→ **What the task requires**
Retrieve each line that contains the word "Obligations" from the entries below.

*** Opening Data extract ***

/-- STATE_REQUEST RUN in READY with no failing condition of R444 enters RUN (epoch by R283, LOCKs set) and completes with DONE; a failing condition n completes with REJECT_STATE and RESULT n and changes nothing else. STATE_REQUEST READY in RUN returns to READY with no submodule stranded; in SAFE, with no safety fault latch and no cause that holds SAFE, it leaves SAFE; with a safety fault latch it completes with REJECT_STATE and RESULT 5. A request for the state the device is in completes with DONE_EMPTY. Model's choice: how a row stands for what happens is that of log entries 7, 8, 9. Clauses rest on the model's own choices or readings of log entry 52. (spec/01_converter_model.md (R37), spec/02_loop_engine.md (R38), spec/13_safety_functions.md (R408), spec/15_power_boot_security.md (R444)) -/
def Obligations.StateRequestMovesTheDevice : Prop :=
  (∀ (d : Desc) (s : State), Taken infoStateRequest d s → let c := s.held infoStateRequest d; s.m.dev.state = .ready → c.f 0 1 = 4 → runFail (s.accepts infoStateRequest d) = none → 
      exec (.stateRequest d) s = .next (s.completed infoStateRequest d (fin stDONE) fun m => enterRun m))
    ∧ (∀ (d : Desc) (s : State), Taken infoStateRequest d s → let c := s.held infoStateRequest d; ∀ (n : Nat), s.m.dev.state = .ready → c.f 0 1 = 4 → runFail (s.accepts infoStateRequest d) = some n → 
      exec (.stateRequest d) s = .next (s.completed infoStateRequest d (⟨stSTATE, 0, n, 0, []⟩) fun m => m))
    ∧ (∀ (d : Desc) (s : State), Taken infoStateRequest d s → let c := s.held infoStateRequest d; s.m.dev.state = .run → c.f 0 1 = 3 → 
      exec (.stateRequest d) s = .next (s.completed infoStateRequest d (fin stDONE) fun m => readyClaim (flowUnstrand (leaveRun m))))
    ∧ (∀ (d : Desc) (s : State), Taken infoStateRequest d s → let c := s.held infoStateRequest d; s.m.dev.state = .safe → c.f 0 1 = 3 → safetyLatch (s.accepts infoStateRequest d) = false → safeHolds (s.accepts infoStateRequest d) = false → 
      exec (.stateRequest d) s = .next (s.completed infoStateRequest d (fin stDONE) fun m => leaveSafe m))
    ∧ (∀ (d : Desc) (s : State), Taken infoStateRequest d s → let c := s.held infoStateRequest d; s.m.dev.state = .safe → c.f 0 1 = 3 → safetyLatch (s.accepts infoStateRequest d) = true → 
      exec (.stateRequest d) s = .next (s.completed infoStateRequest d (⟨stSTATE, 0, 5, 0, []⟩) fun m => m))
    ∧ (∀ (d : Desc) (s : State), Taken infoStateRequest d s → let c := s.held infoStateRequest d; ((s.m.dev.state = .ready ∧ c.f 0 1 = 3) ∨ (s.m.dev.state = .run ∧ c.f 0 1 = 4)) → 
      exec (.stateRequest d) s = .next (s.completed infoStateRequest d (fin stDONEEMPTY) fun m => m))

/-- Each of the seven loop commands, accepted and at its boundary of effect with the conditions of its rule met, answers the next state the rule gives: the graph is staged; the staged graph passes its checks, becomes the committed graph, clears the staging area, resets its entries and block states, and completes with GRAPH_ID in RESULT and the worst-case completion time in DETAIL; the graph is discarded; its report is written; the parameter words are replaced, or read into the buffer; SAT of the output entries and the sticky flags of the blocks are cleared by MASK. FLAG_CLEAR without a committed graph completes with REJECT_STATE, and with INST_COUNT 0 or MASK 0 with DONE_EMPTY. Model's choice: how a row stands for what happens is that of log entries 7, 8, 9. (spec/02_loop_engine.md (R46, R47, R48, R66, R67, R68, R69, R70)) -/
def Obligations.LoopGraphCommandsComplete : Prop :=
  (∀ (d : Desc) (s : State), Taken infoGraphLoad d s → let c := s.held infoGraphLoad d; 
      exec (.graphLoad d) s = .next (s.completed infoGraphLoad d (fin stDONE) fun m => { m with loop := { m.loop with staged := some (d.buf.take c.len) } }))
    ∧ (∀ (d : Desc) (s : State), Taken infoGraphCommit d s → ∀ (b : List Byte) (cd : Cdr) (g : Graph) (full : Bool), s.m.dev.state = .ready → s.m.loop.staged = some b → s.m.loop.graph = none → s.m.conv.active = some cd → (parseHead b).configId = cd.configId → s.m.pair.inTwin = false → checkGraph b cd (s.m.net.far.map FarCh.cfg) (gooseEntries s.m) s.m.tb.p (s.accepts infoGraphCommit d).lanesOk (s.m.tb.k + 1) = .ok (g, full) → 
      exec (.graphCommit d) s = .next (s.completed infoGraphCommit d (⟨stDONE, twc g.steps, g.graphId, 0, []⟩) fun m => (let m2 := retakeAgreed (resetStates (commitGallery g { m with loop := { m.loop with graph := some g, staged := none } })); if full then m2.raise F.flowStatusBankFull else m2)))
    ∧ (∀ (d : Desc) (s : State), Taken infoGraphWithdraw d s → ∀ (g : Graph), s.m.loop.graph = some g → 
      exec (.graphWithdraw d) s = .next (s.completed infoGraphWithdraw d (fin stDONE) fun m => withdrawGraph m))
    ∧ (∀ (d : Desc) (s : State), Taken infoGraphWithdraw d s → s.m.loop.graph = none → 
      exec (.graphWithdraw d) s = .next (s.completed infoGraphWithdraw d (fin stDONEEMPTY) fun m => m))
    ∧ (∀ (d : Desc) (s : State), Taken infoGraphReport d s → let c := s.held infoGraphReport d; ∀ (g : Graph), s.m.loop.graph = some g → (graphReport g s.m.tb.p).length ≤ c.len → 
      exec (.graphReport d) s = .next (s.completed infoGraphReport d (fin stDONE) fun m => m.hostWrite c.addr ((graphReport g m.tb.p).take c.len)))
    ∧ (∀ (d : Desc) (s : State), Taken infoParamWrite d s → let c := s.held infoParamWrite d; ∀ (g : Graph) (cd : Cdr) (b : Block), s.m.loop.graph = some g → s.m.conv.active = some cd → c.pf 4 2 ≠ 0 → g.blocks[c.pf 0 2]? = some b → c.pf 2 2 + c.pf 4 2 ≤ b.paramCount → paramsOk b.typ b.ins.length (cd.blockEnv b.rateDiv s.m.tb.p) (putParams (blockParams g.params b) (c.pf 2 2) ((List.range (c.pf 4 2)).map fun i => BitVec.ofNat 32 (c.pf (8 + 4 * i) 4))) = true → ((List.range b.paramCount).any fun i => structuralWord b.typ i && (blockParams g.params b)[i]? != (putParams (blockParams g.params b) (c.pf 2 2) ((List.range (c.pf 4 2)).map fun i => BitVec.ofNat 32 (c.pf (8 + 4 * i) 4)))[i]?) = false → 
      exec (.paramWrite d) s = .next (s.completed infoParamWrite d (fin stDONE) fun m => { m with loop := { m.loop with graph := some { g with params := putParams g.params (b.paramIdx + c.pf 2 2) ((List.range (c.pf 4 2)).map fun i => BitVec.ofNat 32 (c.pf (8 + 4 * i) 4)) } } }))
    ∧ (∀ (d : Desc) (s : State), Taken infoParamRead d s → let c := s.held infoParamRead d; ∀ (g : Graph) (b : Block), s.m.loop.graph = some g → c.b 4 2 ≠ 0 → g.blocks[c.b 0 2]? = some b → c.b 2 2 + c.b 4 2 ≤ b.paramCount → 
      exec (.paramRead d) s = .next (s.completed infoParamRead d (fin stDONE) fun m => m.hostWrite (c.addr + 8) (((((blockParams g.params b).drop (c.b 2 2)).take (c.b 4 2)).flatMap fun x => leBytes 4 x.toNat).take (c.len - 8))))
    ∧ (∀ (d : Desc) (s : State), Taken infoFlagClear d s → let c := s.held infoFlagClear d; ∀ (g : Graph), s.m.loop.graph = some g → c.f 2 2 ≠ 0 → c.f 4 4 ≠ 0 → c.f 0 2 + c.f 2 2 ≤ g.blocks.length → 
      exec (.flagClear d) s = .next (s.completed infoFlagClear d (fin stDONE) fun m => (let m1 := if bitOf (c.f 4 4) 0 then (((g.blocks.drop (c.f 0 2)).take (c.f 2 2)).flatMap fun b => b.outs.map Port.index).foldl (fun m i => clearSat i m) m else m; if bitOf (c.f 4 4) 1 then { m1 with loop := { m1.loop with sticky := (m1.loop.sticky.zipIdx).map fun p => if c.f 0 2 ≤ p.2 ∧ p.2 < c.f 0 2 + c.f 2 2 then 0#32 else p.1 } } else m1)))
    ∧ (∀ (d : Desc) (s : State), Taken infoFlagClear d s → s.m.loop.graph = none → 
      exec (.flagClear d) s = .next (s.completed infoFlagClear d (fin stSTATE) fun m => m))
    ∧ (∀ (d : Desc) (s : State), Taken infoFlagClear d s → let c := s.held infoFlagClear d; ∀ (g : Graph), s.m.loop.graph = some g → (c.f 2 2 = 0 ∨ c.f 4 4 = 0) → 
      exec (.flagClear d) s = .next (s.completed infoFlagClear d (fin stDONEEMPTY) fun m => m))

*** Closing Data extract ***

→ **Response to the task**
def Obligations.StateRequestMovesTheDevice : Prop :=
def Obligations.LoopGraphCommandsComplete : Prop :=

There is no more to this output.